- Born: 21 January 1966 Gentofte, Denmark
- Died: 17 January 2009 (aged 42) Emdrup, Denmark
- Occupation: Actress
- Years active: 1986–1999

= Trine Michelsen =

Danish actress (1966–2009)

Katrine Michelsen (21 January 1966 – 17 January 2009) was a Danish model and actress.

== Career ==
Michelsen's first role as an actress was a small role in Cyklen, a project film at the Danish film academy. Shortly after school she got a role in a TV play by Franz Ernst and Astrid Saalbach. In the play, she is a strong and politically committed woman. Later she became a nude model in Ekstra Bladet and Ugens Rapport.

This gave her roles in two horror films and two erotic films in Italy from 1986. In La Bonne by Salvatore Samperi, Trine Michelsen is a maid who arouses the inhabitants of a house erotically. The film was a success in Italy. The following year came Sergio Bergonzelli's Tentazione which was even more erotic. The same year she played opposite Donald Pleasence in the splatter film Spettri directed by Marcello Avallone. Her last Italian film was the 1987 thriller Le foto di Gioia by Lamberto Bava.

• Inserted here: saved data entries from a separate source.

-- ==== Sys2Proof/Machine/Regions.lean ====
section
/-! DEFINITION. Regions (spec 16 R311-R317, R420, 04 R95, 05 R112, 06 R135, 14 R272, R287, 15 R304, R419, 21 R377): START,
KILL, completion and JOIN. -/

namespace Sys2Proof.Machine

/-! ## The control block (R311, R312) -/

/-- The 32 words of an RCB at a physical address. -/
def rcbWords (s : State) (pa : Nat) : List Nat := (List.range 32).map fun i => mread s.mem (pa + 8 * i) 8

/-- A field of such words. -/
def wf (ws : List Nat) (w hi lo : Nat) : Nat := bits (ws.getD w 0) hi lo

/-- Bits of an RCB that belong to no field: word, high bit, low bit. -/
def rcbReserved : List (Nat × Nat × Nat) :=
  [(0, 15, 12), (1, 63, 56), (2, 63, 56), (3, 63, 56), (4, 63, 61), (6, 63, 41), (7, 63, 52), (7, 19, 0), (8, 63, 56),
   (9, 63, 56), (10, 63, 56), (11, 63, 56), (12, 63, 21), (13, 63, 56), (14, 63, 56), (15, 63, 57)] ++
  [(16, 63, 38), (17, 63, 56), (18, 63, 48), (19, 63, 32), (20, 63, 56), (21, 63, 9), (22, 63, 56), (28, 63, 16),
   (29, 63, 56), (30, 63, 56), (31, 63, 19)]

/-- The fields of each group of R312. -/
def ovrGroup (g : Nat) : List (Nat × Nat × Nat) :=
  match g with
  | 0 => [(4, 15, 0)]
  | 1 => [(4, 31, 16), (6, 31, 0)]
  | 2 => [(4, 47, 32), (5, 63, 0)]
  | 3 => [(4, 55, 48)]
  | 4 => [(4, 56, 56)]
  | 5 => [(4, 57, 57), (6, 40, 32)]
  | 6 => [(4, 59, 58)]
  | 7 => [(7, 51, 20)]
  | 8 => [(8, 55, 0), (9, 55, 0), (10, 55, 0), (15, 56, 19), (16, 37, 0)]
  | 9 => [(11, 55, 0), (12, 20, 0), (13, 55, 0), (14, 55, 0), (29, 55, 0), (30, 55, 0), (31, 18, 0)]
  | 10 => [(17, 55, 0), (18, 15, 0), (19, 31, 0)]
  | 11 => [(22, 55, 0), (23, 63, 0)]
  | _ => []

def rcbOvr (ws : List Nat) : Nat := wf ws 0 11 0

/-- The region an RCB describes, with the groups it does not override taken from its parent (R312). -/
def readRegion (ws : List Nat) (pa va : Nat) (parent : Option Region) (m : Msg) : Region :=
  let own := fun {α : Type} (g : Nat) (mine : α) (theirs : Region → α) =>
    if bit (rcbOvr ws) g then mine
    else match parent with
      | some p => theirs p
      | none => mine
  let id := wf ws 0 63 48
  { id := id
    parent := match parent with
      | some p => p.id
      | none => 0
    children := []
    rcbPa := pa
    rcbVa := va
    ovr := rcbOvr ws
    dies := own 0 (wf ws 4 7 0) fun p => p.dies
    clusters := own 0 (wf ws 4 15 8) fun p => p.clusters
    guardq := own 1 (wf ws 4 23 16) fun p => p.guardq
    mboxq := own 1 (wf ws 4 31 24) fun p => p.mboxq
    nodeq := own 1 (wf ws 6 31 0) fun p => p.nodeq
    mxtix := own 2 (wf ws 4 47 32) fun p => p.mxtix
    w := own 2 [wf ws 5 15 0, wf ws 5 31 16, wf ws 5 47 32, wf ws 5 63 48] fun p => p.w
    stagger := own 3 (wf ws 4 55 48) fun p => p.stagger
    fpol := own 4 (wf ws 4 56 56 == 1) fun p => p.fpol
    conf := own 5 (wf ws 4 57 57 == 1) fun p => p.conf
    key := own 5 (wf ws 6 40 32) fun p => p.key
    replay := own 6 (wf ws 4 59 58) fun p => p.replay
    ptroot := own 7 (wf ws 7 51 20 * 2 ^ 20) fun p => p.ptroot
    rangetab := own 8 (wf ws 8 55 0) fun p => p.rangetab
    harptab := own 8 (wf ws 9 55 0) fun p => p.harptab
    nbase := own 8 (wf ws 10 55 0) fun p => p.nbase
    tf := own 8 [wf ws 15 37 19, wf ws 15 56 38, wf ws 16 18 0, wf ws 16 37 19] fun p => p.tf
    image := own 9 (wf ws 11 55 0) fun p => p.image
    imglen := own 9 (wf ws 12 20 0) fun p => p.imglen
    ruletab := own 9 (wf ws 13 55 0) fun p => p.ruletab
    tagtab := own 9 (wf ws 14 55 0) fun p => p.tagtab
    data := own 9 (wf ws 29 55 0) fun p => p.data
    simage := own 9 (wf ws 30 55 0) fun p => p.simage
    slen := own 9 (wf ws 31 18 0) fun p => p.slen
    nqbase := own 10 (wf ws 17 55 0) fun p => p.nqbase
    nqsize := own 10 (wf ws 18 15 0) fun p => p.nqsize
    nqOwner := own 10 id fun p => p.nqOwner
    accthr := own 10 (wf ws 19 31 0) fun p => p.accthr
    ctxarea := own 11 (wf ws 22 55 0) fun p => p.ctxarea
    ctxn := own 11 (wf ws 23 63 0) fun p => p.ctxn
    ctxOwner := own 11 id fun p => p.ctxOwner
    entry := wf ws 15 18 0
    alog := wf ws 20 55 0
    setOwner := own 8 id fun p => p.setOwner
    startedBy := m
    killCause := none
    dying := false
    nodesLive := []
    startOrder := 0
    firstFault := 0
    firstCause := 0
    nfault := 0
    debug := false }

/-! ## What START reads (R314) -/

/-- The tables of a region that overrides their groups, as its images hold them. -/
structure Loads where
  ranges : List RangeEntry
  harp : Tab Handle
  rules : List Byte
  tags : List Nat
  prog : List Byte
  scratch : List Byte
  rangeBytes : List Byte
  harpBytes : List Byte
  tagBytes : List Byte
deriving DecidableEq, Repr

/-- n bytes at a VA of device space in a region's mapping; an address of 0 stands for none. -/
def readTable (s : State) (rid va n : Nat) : Option (List Byte) :=
  if va == 0 || n == 0 then some []
  else if classify va != .device || classify (va + n - 1) != .device then none
  else (vaLocs s rid (rootOf s rid) 0 va n false).map (partsRead s rid)

/-- Word i of a list of bytes. -/
def byteWordAt (bs : List Byte) (i : Nat) : Nat := leNat ((bs.drop (8 * i)).take 8)

/-- One entry of a range-table image (04 R95): none when it is not valid, an error when it is refused. -/
def parseRange (bs : List Byte) : Option (Option RangeEntry) :=
  let b := byteWordAt bs 0
  let len := byteWordAt bs 1
  let c := byteWordAt bs 2
  let p := byteWordAt bs 3
  let ty := bits c 5 3
  if !bit c 0 then some none
  else if len == 0 || len % 64 != 0 || 4 < ty || bits b 63 56 != 0 || bits b 5 0 != 0 || bits c 63 6 != 0 ||
      b < 2 ^ 32 || 2 ^ 56 < b + len || (ty == 0 && bits p 63 12 != 0) || (1 < ty && p != 0) then none
  else some (some ⟨b, len, ty, bit c 2, bit c 1, w64 p⟩)

/-- Whether byte ranges overlap. -/
def spansMeet (a n b m : Nat) : Bool := decide (a < b + m) && decide (b < a + n)

/-- Whether some two entries of a range table overlap. -/
def rangesMeet : List RangeEntry → Bool
  | [] => false
  | e :: r => (r.any fun f => spansMeet e.base e.len f.base f.len) || rangesMeet r

/-- The range table of an image, none when it is refused (04 R95, 05 R112). -/
def parseRanges (bs : List Byte) : Option (List RangeEntry) :=
  match (List.range (bs.length / 32)).mapM fun i => parseRange ((bs.drop (32 * i)).take 32) with
  | none => none
  | some l =>
    let es := l.filterMap id
    let guarded := es.filter fun e => e.ty == 1
    if rangesMeet es || guarded.any (fun g => es.any fun e => spansMeet g.param.toNat 64 e.base e.len) then none
    else some es

/-- Whether a number stands twice in a list. -/
def repeats : List Nat → Bool
  | [] => false
  | a :: r => r.contains a || repeats r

Her only American film came in 1988 in a small role in The Girl in a Swing, Gordon Hessler's adaptation of Richard Adams' novel by the same name. Lack of success made her focus on her modelling career, but she returned to acting in 1994 playing a prostitute in Vibeke Gad's unemployment drama Eva. In 1998 she was the most nude collectivist in Lars von Trier's Dogme-film The Idiots.

== Personal life ==
Michelsen was the daughter of journalist and author Ole Michelsen and his wife Nina Varberg, who died in a car accident four years after Trine's birth. She was without contact with her father for years until they were reconciled in the 1990s.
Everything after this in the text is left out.